[Data excerpts]
-- ==== Sys2Proof/Laws/OneWay.lean ====
section
/-! SUPPORT. The operations that do touch the OTP, the caches or the transfer record: each programs OTP one way and keeps the
host link within its bounds. -/

namespace Sys2Proof.Machine

/-! ### The relation -/

theorem OtpKeeps.refl (o : Otp) : OtpKeeps o o := by constructor <;> simp

theorem OtpKeeps.trans {a b c : Otp} (h : OtpKeeps a b) (g : OtpKeeps b c) : OtpKeeps a c where
  factory x := g.factory (h.factory x)
  root x := g.root (h.root x)
  retired x := g.retired (h.retired x)
  destroyed x := g.destroyed (h.destroyed x)
  programmed i x := g.programmed i (h.programmed i x)
  revoked i x := g.revoked i (h.revoked i x)
  entries := Nat.le_trans h.entries g.entries
  exits := Nat.le_trans h.exits g.exits
  counter := Nat.le_trans h.counter g.counter
  floors r := Nat.le_trans (h.floors r) (g.floors r)

/-- One step keeps the queue, programs OTP one way and keeps the bounds. -/
structure Onward (a b : Kept) : Prop where
  pending : b.pending = a.pending
  otp : OtpKeeps a.otp b.otp
  e0 : a.ne0 ≤ 16 → b.ne0 ≤ 16
  e1 : a.ne1 ≤ 16 → b.ne1 ≤ 16
  spi : a.nspi ≤ 16 → b.nspi ≤ 16
  transfers : a.nt ≤ 32 → b.nt ≤ 32

@[simp] theorem Onward.refl (a : Kept) : Onward a a := ⟨rfl, .refl _, id, id, id, id⟩

theorem Onward.trans {a b c : Kept} (h : Onward a b) (g : Onward b c) : Onward a c :=
  ⟨g.pending.trans h.pending, h.otp.trans g.otp, g.e0 ∘ h.e0, g.e1 ∘ h.e1, g.spi ∘ h.spi, g.transfers ∘ h.transfers⟩

theorem Onward.of_eq {a b : Kept} (h : b = a) : Onward a b := h ▸ .refl a

theorem foldl_onward {α : Type} (f : State → α → State) (hf : ∀ t a, Onward (kept t) (kept (f t a))) (l : List α) (s : State) :
    Onward (kept s) (kept (l.foldl f s)) := by
  induction l generalizing s with
  | nil => exact .refl _
  | cons a l ih => exact (hf s a).trans (ih _)

/-! ### The host link -/

theorem completeRequest_onward (port : Port) (cls opcode : Nat) (seq : U32) (status : Nat) (payload : List Byte) (s : State) :
    Onward (kept s) (kept (completeRequest port cls opcode seq status payload s)) := by
  unfold completeRequest
  dsimp only
  generalize hx : List.foldl _ (journal 4 (portBit port) seq.toNat s) _ = x
  have hk : kept x = kept s := by rw [← hx]; simp
  rw [← hk]
  cases port <;> refine ⟨rfl, .refl _, ?_, ?_, ?_, ?_⟩ <;>
    (dsimp only [kept, setOrigin]; (try split) <;> (try simp only [List.length_take]) <;> omega)

theorem acceptSeq_onward (port : Port) (q : U32) (s : State) : Onward (kept s) (kept (setOrigin port (acceptSeq q) s)) := by
  cases port <;> refine ⟨rfl, .refl _, ?_, ?_, ?_, ?_⟩ <;>
    first
      | exact id
      | exact Nat.le_trans (List.length_filter_le _ _)

theorem runRequest_onward (op : OpSpec) (r : Request) (act : State → State × Answer) (s : State)
    (hf : ∀ t, Onward (kept t) (kept (act t).1)) : Onward (kept s) (kept (runRequest op r act s).1) := by
  unfold runRequest
  repeat' split
  all_goals first | exact .refl _ | exact hf s

theorem acceptRequest_onward (code : Nat) (r : Request) (run : State → State × Answer) (s : State)
    (hf : ∀ t, Onward (kept t) (kept (run t).1)) : Onward (kept s) (kept (acceptRequest code r run s)) := by
  have key : ∀ u t a, run u = (t, a) → Onward (kept u) (kept t) := fun u t a e => by
    have h := hf u
    rwa [e] at h
  have start := acceptSeq_onward r.port r.seq (present (spiTransfer r.port s))
  unfold acceptRequest
  dsimp only
  repeat (any_goals split)
  all_goals first
    | (refine .of_eq ?_; simp; done)
    | (rename_i h
       have h2 := key _ _ _ h
       first
        | (refine .trans ?_ (completeRequest_onward _ _ _ _ _ _ _); exact start.trans h2)
        | (rw [setOrigin_kept]
           · exact start.trans h2
           · exact fun _ => rfl)
        | (simpa using h2; done))

theorem hostRequest_onward (op : OpSpec) (r : Request) (act : State → State × Answer) (s : State)
    (hf : ∀ t, Onward (kept t) (kept (act t).1)) : Onward (kept s) (kept (hostRequest op r act s)) :=
  acceptRequest_onward _ _ _ _ (fun _ => runRequest_onward _ _ _ _ hf)

theorem guarded_onward (checks : List Nat) (act : State → State × Answer) (s : State)
    (hf : ∀ t, Onward (kept t) (kept (act t).1)) : Onward (kept s) (kept (guarded checks act s).1) := by
  unfold guarded
  split
  · exact .refl _
  · exact hf s

theorem putTransfer_onward (t : Transfer) (s : State) : Onward (kept s) (kept (putTransfer t s)) := by
  unfold putTransfer
  dsimp only
  refine ⟨rfl, .refl _, id, id, id, ?_⟩
  dsimp only [kept]
  split <;> simp <;> omega

theorem bulkWrite_onward (opcode maxTotal : Nat) (check : Nat → Nat) (apply : List Byte → State → State × Nat) (r : Request)
    (s : State) (hf : ∀ b t, Onward (kept t) (kept (apply b t).1)) :
    Onward (kept s) (kept (bulkWrite opcode maxTotal check apply r s).1) := by
  unfold bulkWrite
  dsimp only
  repeat (any_goals (first | exact .refl _ | split))
  all_goals
    refine guarded_onward _ _ _ (fun _ => ?_)
    first
      | exact putTransfer_onward _ _
      | exact (hf _ _).trans (putTransfer_onward _ _)

/-! ### OTP (R317 to R319, R334, R335, R340) -/

theorem setOtp_onward (f : Otp → Otp) (s : State) (hf : OtpKeeps s.otp (f s.otp)) : Onward (kept s) (kept (setOtp f s)) :=
  ⟨rfl, hf, id, id, id, id⟩

theorem thermometer_ge (base off bit count : Nat) : count ≤ thermometer base off bit count := by
  unfold thermometer; split <;> omega

theorem withBit_keeps {n : Nat} (x : BitVec n) (i j : Nat) (h : x.getLsbD j = true) : (withBit x i).getLsbD j = true := by
  simp [withBit, h]

theorem modifyAt_ge (l : List Nat) (i : Nat) (f : Nat → Nat) (hf : i < l.length → l.getD i 0 ≤ f (l.getD i 0)) (r : Nat) :
    l.getD r 0 ≤ (modifyAt l i f).getD r 0 := by
  simp only [modifyAt, List.getD_eq_getElem?_getD, List.getElem?_modify] at hf ⊢
  cases h : l[r]? with
  | none => simp
  | some x =>
    by_cases e : i = r
    · subst e
      have hl := (List.getElem?_eq_some_iff.mp h).1
      simpa [h] using hf hl
    · simp [e]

### Task to carry out:
Working from the entries above, find every line in which the word "pending" occurs and copy it.

### Result of the exercise:
  pending : b.pending = a.pending
  ⟨g.pending.trans h.pending, h.otp.trans g.otp, g.e0 ∘ h.e0, g.e1 ∘ h.e1, g.spi ∘ h.spi, g.transfers ∘ h.transfers⟩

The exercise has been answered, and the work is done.